Looking back at the lost decade for commodities....
Remember, these are technical comments only. Just as you must be aware of fundamental data for the stocks we recommend based on technical criteria in the report, so too must you be aware of important data regarding delivery, market moving government releases, and other factors that may influence commodity pricing. We try to limit our technical comments to the most actively traded contracts in advance of delivery, but some contracts trade actively right up to delivery while others taper off well in advance. Be sure you check your dates before trading these contracts. For questions regarding this section or additional coverage of commodities email james.west@dorseywright.com.
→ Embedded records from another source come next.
-- ==== Sys2Proof/Tests/Slice0.lean ====
section
/-! SUPPORT. Small tests, each expected value from the spec (95_test_vectors.md, or the rule a test names), and for each
statement with hypotheses a witness: concrete data that meets them all, at the ends of their ranges. -/

namespace Sys2Proof.Tests

open Sys2Proof Sys2Proof.Machine Sys2Proof.Safety

/-! ### Helpers -/

/-- The reset state but for `ip`, `flags` and some word registers. -/
def start (ip flags : Word) (regs : List (WordReg × Word)) : State :=
  { State.reset with ip := ip, flags := flags, regs := regs.foldl (fun f p => RegFile.setRw f p.1 p.2) State.reset.regs }

/-- The state after one instruction. -/
def after (i : Instr) (s : State) : Option State :=
  match exec i s with
  | .next t => some t
  | _ => none

/-- The state after one step. -/
def afterStep (s : State) : Option State :=
  match step s with
  | .next t => some t
  | _ => none

/-- A record decodes to a fault. -/
def faults (r : Record) (c : FaultCode) (k : Slot) : Prop := decode r 2 = .error ⟨c, k⟩

/-- A record is the encoding of an instruction, and decodes to it. -/
def isRecordOf (r : Record) (i : Instr) : Prop := decode r i.len = .ok i ∧ encode i = r

/-- What the tests of ADD, SUB and CMP look at. -/
def seen (r : WordReg) (t : State) : Word × Word × Word := (t.rw r, t.flags, t.ip)

/-! ### WellFormed refuses each ill-formed shape (R75, R93 checks 4 and 5) -/

theorem smoke_movRR : (Instr.movRR 2 (.byte .al) (.word .bx)).wellFormed = false := by decide
theorem smoke_addRR : (Instr.addRR 2 (.word .ax) (.byte .bl)).wellFormed = false := by decide
theorem smoke_subRR : (Instr.subRR 2 (.byte .bh) (.word .bx)).wellFormed = false := by decide
theorem smoke_cmpRR : (Instr.cmpRR 2 (.word .si) (.byte .dh)).wellFormed = false := by decide
theorem smoke_movRI : (Instr.movRI 3 (.byte .al) (.imm16 1)).wellFormed = false := by decide
theorem smoke_addRI : (Instr.addRI 3 (.byte .ah) (.imm16 0)).wellFormed = false := by decide
theorem smoke_subRI : (Instr.subRI 3 (.byte .cl) (.imm16 0xFFFF)).wellFormed = false := by decide
theorem smoke_cmpRI : (Instr.cmpRI 3 (.byte .dh) (.imm16 0x24)).wellFormed = false := by decide
theorem smoke_admitted : (Instr.addRI 3 (.word .ax) (.imm8 1)).wellFormed = true := by decide

/-! ### Records written out from R65 and R66; those of 95_test_vectors.md where it has one -/

/-- MOV DL, CH (M3): op 0, A1 register 2, A2 register 5. -/
theorem decode_movRR : isRecordOf 0x00000000000000A1000000410 (.movRR 2 (.byte .dl) (.byte .ch)) := ⟨by decide, by decide⟩
/-- `mov al, 0xFF` of P3. -/
theorem decode_movRI : isRecordOf 0x0000000000FF0004000000010 (.movRI 2 (.byte .al) (.imm8 0xFF)) := ⟨by decide, by decide⟩
/-- `add ah, ah` of P3. -/
theorem decode_addRR : isRecordOf 0x0000000000000081000000811 (.addRR 2 (.byte .ah) (.byte .ah)) := ⟨by decide, by decide⟩
/-- V1. -/
theorem decode_addRI : isRecordOf 0x0000000000010004000000611 (.addRI 2 (.byte .bl) (.imm8 1)) := ⟨by decide, by decide⟩
/-- `sub bx, dx` of P2. -/
theorem decode_subRR : isRecordOf 0x0000000000000149000001692 (.subRR 2 (.word .bx) (.word .dx)) := ⟨by decide, by decide⟩
/-- V2. -/
theorem decode_subRI : isRecordOf 0x000000000001000C000001092 (.subRI 2 (.word .ax) (.imm16 1)) := ⟨by decide, by decide⟩
/-- `cmp dx, bx` of P2. -/
theorem decode_cmpRR : isRecordOf 0x0000000000000169000001493 (.cmpRR 2 (.word .dx) (.word .bx)) := ⟨by decide, by decide⟩
/-- `cmp ah, 0x24` of P3. -/
theorem decode_cmpRI : isRecordOf 0x0000000000240004000000813 (.cmpRI 3 (.byte .ah) (.imm8 0x24)) := ⟨by decide, by decide⟩
/-- `jnz $+4` of P3. -/
theorem decode_jnz : isRecordOf 0x0000000000000000000200054 (.jnz 2 2) := ⟨by decide, by decide⟩
/-- `jz $+5` of P2. -/
theorem decode_jz : isRecordOf 0x0000000000000000000300055 (.jz 2 3) := ⟨by decide, by decide⟩
/-- `jp $+4` of P3. -/
theorem decode_jp : isRecordOf 0x0000000000000000000200056 (.jp 2 2) := ⟨by decide, by decide⟩
/-- `jc $+5` of P2. -/
theorem decode_jc : isRecordOf 0x0000000000000000000300057 (.jc 2 3) := ⟨by decide, by decide⟩
/-- V3. -/
theorem decode_loopnz : isRecordOf 0x000000000000000000FC00058 (.loopnz 2 0xFC) := ⟨by decide, by decide⟩

/-- `mov al, 0xFF` and `jc $+5` with every ignored bit set (R73): A1 [15:9], es and val of a register; es, [15:5] and
val[15:8] of a byte immediate; all but the byte of a relative jump; all but the kind of an empty operand. -/
theorem decode_ignores_bits :
    decode 0xFFFFFFF8FFFFFFF4FFFFFE110 2 = .ok (.movRI 2 (.byte .al) (.imm8 0xFF)) ∧
      decode 0xFFFFFFF8FFFFFFF8FF03FFFD7 2 = .ok (.jc 2 3) := by decide

theorem table_word : decodeTableWord 104 (0x0000000000010004000000611 + 2 * 2 ^ 100) = some (.addRI 2 (.byte .bl) (.imm8 1)) ∧
    decodeTableWord 104 9 = none := by decide

/-! ### The faults of 95_test_vectors.md 2.10 -/

/-- X1 to X11. -/
theorem faults_X1_to_X11 :
    faults 0x0000000000000000000000009 .unsupportedOpcode .opcode ∧
    faults 0x000000000000016900000109F .unsupportedOpcode .opcode ∧
    faults 0x000000000010001A000001090 .unsupportedMemorySource .operand2 ∧
    faults 0x0000000000000003000000011 .unsupportedMemorySource .operand2 ∧
    faults 0x000000000010000E000001091 .unsupportedInvalidSource .operand2 ∧
    faults 0x0000000000000007000001092 .unsupportedInvalidSource .operand2 ∧
    faults 0x0000000000000109000500040 .invalidDestination .operand1 ∧
    faults 0x00000000000001490010001A0 .unimplemented .operand1 ∧
    faults 0x0000000000010004000000033 .unimplemented .operand1 ∧
    faults 0x0000000000000109000400051 .invalidOperand .operand1 ∧
    faults 0x000000000000001A000100041 .unsupportedMemorySource .operand2 := by
  unfold faults
  decide
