-- ==== Sys2Proof/Machine/Flags.lean ====
section
/-! DEFINITION. The conditions. There are no flags (spec/10_state.md R28): the only condition the machine tests is
whether the current cell is zero, computed when `[` or `]` executes, and nothing stores it. The branch report of the
debug trace is computed from the same test (spec/60_exceptions.md R145). -/

namespace Sys2Proof.Machine

/-- The one condition of the machine: "if current cell == 0" (R28). -/
def isZero (v : Byte) : Bool := v == 0

/-- Whether `[` jumps on the cell value `v` (R110). -/
def loopsTaken (v : Byte) : Bool := isZero v

/-- Whether `]` jumps on the cell value `v` (R111). -/
def loopeTaken (v : Byte) : Bool := !isZero v

/-- The branch report (R145): `skip` or `enter` for `[`, `reenter` or `finish` for `]`, `none` for the other
instructions. Where the current cell does not exist the instruction itself stops and no report is made. -/
def branchOf (i : Instr) (s : State) : Branch :=
  match i with
  | .loops => match s.cur with
    | some v => if loopsTaken v then .skip else .enter
    | none => .none
  | .loope => match s.cur with
    | some v => if loopeTaken v then .reenter else .finish
    | none => .none
  | .inc => .none
  | .input => .none
  | .dec => .none
  | .out => .none
  | .left => .none
  | .right => .none
  | .nop _ => .none

end Sys2Proof.Machine
end

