-- ==== Sys2Proof/Machine/Loops.lean ====
section
/-! DEFINITION. Loop control (spec/44_loop_control.md): `LOOPS` and `LOOPE`. A taken jump sets `IP` to the partner's
position, and the advance that every completed operation makes moves one past it (R94, R112). -/

namespace Sys2Proof.Machine

/-- `IP <- JT[IP]` when the jump is taken (R110, R111). -/
def State.jumpIf (s : State) (taken : Bool) : State :=
  if taken then s.setIp (s.jumpEntry s.ip) else s

/-- `LOOPS`, character `[` (R110): jumps when the current cell is 0. -/
def execLoops (s : State) : Result :=
  s.withCur fun v => .next (s.jumpIf (loopsTaken v)).advance

/-- `LOOPE`, character `]` (R111): jumps when the current cell is not 0. -/
def execLoope (s : State) : Result :=
  s.withCur fun v => .next (s.jumpIf (loopeTaken v)).advance

end Sys2Proof.Machine
end

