section
/-! PROOFS. The statements of the pointer moves (spec/43_pointer_moves.md). -/

namespace Sys2Proof.PointerMoves

open Sys2Proof.Machine Sys2Proof.Safety

/-- Settles O13: off the limit the state after the move, at the limit the fault entry. -/
theorem rightMovesAndExtends : Obligations.RightMovesAndExtends := by
  refine fun s => ⟨fun h => ?_, fun ⟨hend, hmax⟩ => ⟨_, execRight_at_limit hend hmax, rfl, rfl, rfl⟩⟩
  have hmove := movesPointerTo_movedRight s
  exact ⟨s.movedRight, execRight_off_limit h, hmove.cp, hmove.ip, State.movedRight_grows, State.movedRight_tlen,
    fun _ => State.readTape_movedRight, State.movedRight_cp_lt, hmove.frame⟩

/-- Settles O14: the fault entry at the limit, which an unbounded tape does not have. -/
theorem rightAtLimitTakesTapeLimit : Obligations.RightAtLimitTakesTapeLimit := by
  refine ⟨fun s hend hmax => execRight_at_limit hend hmax, fun s t hinf h => ?_⟩
  have hoff : ¬ (s.cp + 1 = s.tlen ∧ s.tapeMax = some s.tlen) := fun ⟨_, hmax⟩ => nomatch hinf.symm.trans hmax
  obtain rfl := Host.Outcome.next.inj ((execRight_off_limit hoff).symm.trans h)
  obtain ⟨hphase, -, -, -, -, hcause, -⟩ := (movesPointerTo_movedRight s).frame
  exact ⟨hphase, hcause⟩

/-- Settles O15: the state after the move, and at `CP` = 0 the fault entry. -/
theorem leftMovesPointer : Obligations.LeftMovesPointer := by
  refine fun s => ⟨fun h => ?_, execLeft_at_zero⟩
  have hmove := movesPointerTo_left s
  exact ⟨_, execLeft_off_zero h, Nat.succ_pred_eq_of_ne_zero h, hmove.ip, ⟨rfl, fun _ => rfl⟩, hmove.frame⟩

/-- Settles O16: the step takes the fault entry on the traced state, whose tape and pointers are those of `s`. -/
theorem leftAtZeroAlwaysFails : Obligations.LeftAtZeroAlwaysFails := by
  intro s hp hf hcp
  exact ⟨_, step_left_at_zero hp hf hcp, rfl, rfl, rfl, rfl, (s.traceStep_cp codeLeft).trans hcp,
    s.traceStep_ip codeLeft, ⟨s.traceStep_tlen codeLeft, s.traceStep_readTape codeLeft⟩, rfl⟩

end Sys2Proof.PointerMoves
end

section
/-! PROOFS. Loop control (spec/44_loop_control.md R110 to R113): `LOOPS` and `LOOPE` as one kind of instruction, a test of
the current cell that chooses where `IP` goes, and the partner that the complete table names at a bracket. -/

namespace Sys2Proof.Machine

open Sys2Proof.Safety

/-! ### The tests and the branch words -/

@[simp] theorem loopsTaken_iff (v : Byte) : loopsTaken v = true ↔ v = 0 := beq_iff_eq

@[simp] theorem loopeTaken_iff (v : Byte) : loopeTaken v = true ↔ v ≠ 0 := by
  rw [loopeTaken, isZero, Bool.not_eq_true', beq_eq_false_iff_ne]

/-- R145, for `[`. -/
theorem branchOf_loops {s : State} {v : Byte} (hcur : s.cur = some v) :
    branchOf .loops s = if loopsTaken v then .skip else .enter := by
  simp only [branchOf, hcur]

/-- R145, for `]`. -/
theorem branchOf_loope {s : State} {v : Byte} (hcur : s.cur = some v) :
    branchOf .loope s = if loopeTaken v then .reenter else .finish := by
  simp only [branchOf, hcur]

/-! ### One instruction that jumps -/

/-- The instruction `i` takes the jump of `JT` exactly where `taken` holds of the current cell, and advances. -/
def Jumps (i : Instr) (taken : Byte → Bool) : Prop :=
  ∀ s : State, exec i s = s.withCur fun v => .next (s.jumpIf (taken v)).advance

/-- R110. -/
theorem jumps_loops : Jumps .loops loopsTaken := fun _ => rfl

/-- R111. -/
theorem jumps_loope : Jumps .loope loopeTaken := fun _ => rfl

/-- A bracket leaves everything but `IP` as it was, whether it jumps or not. -/
theorem State.jumpIf_advance_frame {s t : State} {b : Bool} (h : t = (s.jumpIf b).advance) :
    KeepsTape s t ∧ t.cp = s.cp ∧ t.phase = s.phase ∧ t.hist = s.hist ∧
    KeepsProgram s t ∧ KeepsResolver s t ∧ KeepsInput s t ∧ KeepsErrorRecord s t := by
  rw [State.jumpIf_eq] at h
  subst h
  exact ⟨⟨rfl, fun _ => rfl⟩, rfl, rfl, rfl, ⟨rfl, rfl, rfl, rfl⟩, ⟨rfl, rfl, rfl⟩, ⟨rfl, rfl⟩, ⟨rfl, rfl, rfl⟩⟩

section Jump

variable {i : Instr} {taken : Byte → Bool} {s : State} {v : Byte}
Data represented in the table below is through 12/10/2019:
Broad Market Commodities Report
Portfolio View - Commodity Indices
Symbol | Name | Price | PnF Trend | RS Signal | RS Col. | 200 Day MA | Weekly Mom |
---|---|---|---|---|---|---|---|
CL/ | Crude Oil Continuous | 59.31 | Negative | Buy | O | 57.56 | +7W |
DBLCIX | Deutsche Bank Liquid Commodities Index | 323.73 | Negative | Sell | O | 321.82 | -3W |
DWACOMMOD | DWA Continuous Commodity Index | 489.58 | Positive | Sell | X | 466.45 | -3W |
GC/ | Gold Continuous | 1469.00 | Positive | Buy | X | 1408.68 | -14W |
HG/ | Copper Continuous | 2.76 | Negative | Buy | O | 2.71 | +2W |
ZG/ | Corn (Electronic Day Session) Continuous | 363.25 | Negative | Buy | O | 384.62 | -5W |
The decade known as the 2010s is almost behind us as we are about to close the books on 2019 within the next few weeks. In looking back at the "twenty-tens," it's fair to say that it was a ten-year period dominated by strength in equities and general weakness in alternatives. In other words, it was a lost decade for most alternatives, particularly commodities. Over the past ten years (at least through 12/10/19), commodities, as represented by the Continuous Commodity Index UV/Y, have fallen -16.21%. Meanwhile, Crude Oil Continuous CL/ has fallen -25.88%! To put this in perspective, the S&P 500 SPX has gained 181.23%. During this time, the US Dollar DX/Y gained 25.28%, contributing to the tough environment for commodities in general. However, it wasn't always like this for commodities. The 2010s were a 180-degree turn for the commodities asset class compared to its run in the 2000s, during which time commodities were the number one ranked asset in the DALI asset class ranking 33% of the time. So far in the 2010s, commodities has only been in first place 3% of the time while domestic equities has led 89% of the time (through 9/30/19). In addition, one can see in the graphic below, the weakness in commodities has been present throughout much of the decade as the commodities fund group has been scoring below 3 for most of the time since 2011. This isn't to say that the next decade, or the 2020s, will see a resurgence in commodities, but rather, if we do see commodities start to lead, it would be prudent to adapt and go with the trends, as they can be quite persistent.